Segment Start: SUPPLIED MATERIAL

/-- What follows a change of a wave's splits keeps the memories canonical. -/
theorem settle_memOk (s : State) (gi wi : Nat) (x : Bool) (h : s.memOk = true) : (settle s gi wi x).memOk = true :=
  settleGang_memOk _ _ (arriveIfAll_memOk _ _ _ (settleWave_memOk s gi wi x h))

theorem handlerDone_memOk (s : State) (gi wi : Nat) (h : s.memOk = true) : (handlerDone s gi wi).memOk = true := by
  unfold handlerDone
  split
  · exact h
  · split
    · exact h
    · split
      · exact h
      · split
        · exact h
        · exact trapReturn_memOk _ _ _ _ h

theorem exitLanes_memOk (s : State) (gi wi : Nat) (k : Bool) (m : Mask) (h : s.memOk = true) : (exitLanes s gi wi k m).memOk = true := by
  unfold exitLanes
  split
  · exact h
  · exact settle_memOk _ _ _ _ (handlerDone_memOk _ _ _ (putSplits_memOk _ _ _ _ h))

theorem afterMask_memOk (s : State) (gi wi : Nat) (k : Bool) (m : Mask) (h : s.memOk = true) : (afterMask s gi wi k m).memOk = true := by
  unfold afterMask
  split
  · exact h
  · dsimp only
    split
    · exact h
    · split
      · exact exitLanes_memOk _ _ _ _ _ h
      · split
        · exact settle_memOk _ _ _ _ (putSplits_memOk _ _ _ _ h)
        · exact h

theorem done_memOk (e : Env) (w : Wave) (h : e.s.memOk = true) : (e.done w).memOk = true :=
  afterMask_memOk _ _ _ _ _ (put_memOk e _ h)

/-- A word that stops keeps the memories canonical. -/
theorem stop_memOk (e : Env) (x : Stop) (h : e.s.memOk = true) : (e.stop x).memOk = true := by
  cases x with
  | trap t => exact takeTrap_memOk _ _ _ _ _ h
  | wait y => exact settle_memOk _ _ _ _ (block_memOk e y h)

/-- A word keeps the memories canonical if its own effect does. -/
theorem run_memOk (e : Env) (c : Chk State) (h : e.s.memOk = true) (hc : ∀ t, c = .ok t → t.memOk = true) :
    (e.run c).memOk = true := by
  cases c with
  | ok t => exact hc t rfl
  | error x => exact stop_memOk e x h

theorem onSplit_memOk (i : Instr) (s t : State) (f : Env → State) (h : s.memOk = true) (hn : onSplit i s f = .next t)
    (hf : ∀ e, e.s = s → e.s.memOk = true → (f e).memOk = true) : t.memOk = true := by
  obtain ⟨e, he, rfl⟩ := onSplit_next i s t f hn
  have hs := (env?_eq s _ e he).1
  exact hf e hs (hs ▸ h)

/-! ## Taking a trap -/

/-- Without a handler, or inside one, a trap ends the grid (R311). -/
theorem takeTrap_ends (s : State) (gi wi : Nat) (k : Bool) (t : Trap) (g : Gang) (w : Wave) (hg : s.gang? gi = some g)
    (hw : g.wave? wi = some w) (h : s.tbaseOf g = 0 ∨ w.trap.isSome = true) :
    takeTrap s gi wi k t = faultGrid s g.grid (faultRepOf g w t ((w.slot k).pc &&& ~~~(7 : D))) := by
  have : (s.tbaseOf g == 0 || w.trap.isSome) = true := by simpa using h
  unfold takeTrap
  simp only [hg, hw]
  exact if_pos this

theorem setTag_eq (s : State) (ctx line : Nat) (x : Option (List Byte)) :
    s.setTag ctx line x = { s with tags := ⟨line, ctx, s.genOf ctx, x⟩ :: s.tags.filter fun t => t.line != line } := rfl

/-- What a fill of a line changes. -/
theorem fillFrom_frame (t : State) (ctx : Nat) (b : Bool) (line : Nat) (x : List Byte) (w : Bool) :
    ∃ m tags olds, fillFrom t ctx b line x w = { t with mem := m, tags := tags, olds := olds } := by
  cases b
  · exact ⟨t.mem.write (128 * line) x, t.tags.filter fun y => y.line != line, t.olds.filter fun o => o.line != line, rfl⟩
  · simp only [fillFrom, if_true, setTag_eq]
    exact ⟨_, _, _, rfl⟩

/-- What an access to a line under its key changes. -/
theorem accessLine_frame (s : State) (ctx : Nat) (enc w : Bool) (line : Nat) :
    ∃ m tags olds llc n,
      accessLine s ctx enc w line = { s with mem := m, tags := tags, olds := olds, llc := llc, freeCtr := n } := by
  have key : ∃ m tags olds, keyLine s ctx enc w line = { s with mem := m, tags := tags, olds := olds } := by
    unfold keyLine
    repeat' split
    all_goals first
      | exact fillFrom_frame ..
      | exact ⟨s.mem, s.tags, s.olds, rfl⟩
      | exact ⟨s.mem, _, s.olds, rfl⟩
  obtain ⟨m, g, o, hk⟩ := key
  obtain ⟨l, n, hl⟩ := llcFill_eq (keyLine s ctx enc w line) line
  exact ⟨m, g, o, l, n, by rw [accessLine, hl, hk]⟩

theorem openArea_frame (s : State) (gi : Nat) (w : Bool) (key n : Nat) :
    ∃ m tags olds llc c,
      s.openArea gi w key n = { s with mem := m, tags := tags, olds := olds, llc := llc, freeCtr := c } := by
  unfold State.openArea
  split
  · refine foldl_keeps
      (fun u : State => ∃ m tags olds llc c, u = { s with mem := m, tags := tags, olds := olds, llc := llc, freeCtr := c }) _
      (fun u x ⟨m, g, o, l, c, hu⟩ => ?_) _ _ ⟨s.mem, s.tags, s.olds, s.llc, s.freeCtr, rfl⟩
    subst hu
    exact accessLine_frame _ _ _ _ _
  · exact ⟨s.mem, s.tags, s.olds, s.llc, s.freeCtr, rfl⟩

/-- With a handler and outside one, only the wave, memory, its poison marks and the keys of lines change (R309). -/
theorem takeTrap_frame (s : State) (gi wi : Nat) (k : Bool) (t : Trap) (g : Gang) (w : Wave) (hg : s.gang? gi = some g)
    (hw : g.wave? wi = some w) (h0 : (s.tbaseOf g == 0) = false) (h1 : w.trap = none) :
    ∃ v m b tags olds llc c, takeTrap s gi wi k t =
      ({ s with mem := m, memBad := b, tags := tags, olds := olds, llc := llc, freeCtr := c } : State).setWave gi wi v := by
  obtain ⟨m, tags, olds, llc, c, ht⟩ := openArea_frame s gi true (w.dsaddr + 2048).toNat 16
  simp only [takeTrap, hg, hw, h0, h1, Option.isSome_none, Bool.or_self, Bool.false_eq_true, if_false]
  split
  · exact ⟨_, s.mem, s.memBad, s.tags, s.olds, s.llc, s.freeCtr, rfl⟩
  · rw [ht]; exact ⟨_, _, _, _, _, _, _, rfl⟩

end Sys2Proof.Machine
end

Segment End: SUPPLIED MATERIAL

If a line comes after the one that contains "theorem afterMask_memOk (s", leave it out; return every line of the entries up to that point exactly, starting with the first, with that line included.

/-- What follows a change of a wave's splits keeps the memories canonical. -/
theorem settle_memOk (s : State) (gi wi : Nat) (x : Bool) (h : s.memOk = true) : (settle s gi wi x).memOk = true :=
  settleGang_memOk _ _ (arriveIfAll_memOk _ _ _ (settleWave_memOk s gi wi x h))

theorem handlerDone_memOk (s : State) (gi wi : Nat) (h : s.memOk = true) : (handlerDone s gi wi).memOk = true := by
  unfold handlerDone
  split
  · exact h
  · split
    · exact h
    · split
      · exact h
      · split
        · exact h
        · exact trapReturn_memOk _ _ _ _ h

theorem exitLanes_memOk (s : State) (gi wi : Nat) (k : Bool) (m : Mask) (h : s.memOk = true) : (exitLanes s gi wi k m).memOk = true := by
  unfold exitLanes
  split
  · exact h
  · exact settle_memOk _ _ _ _ (handlerDone_memOk _ _ _ (putSplits_memOk _ _ _ _ h))

theorem afterMask_memOk (s : State) (gi wi : Nat) (k : Bool) (m : Mask) (h : s.memOk = true) : (afterMask s gi wi k m).memOk = true := by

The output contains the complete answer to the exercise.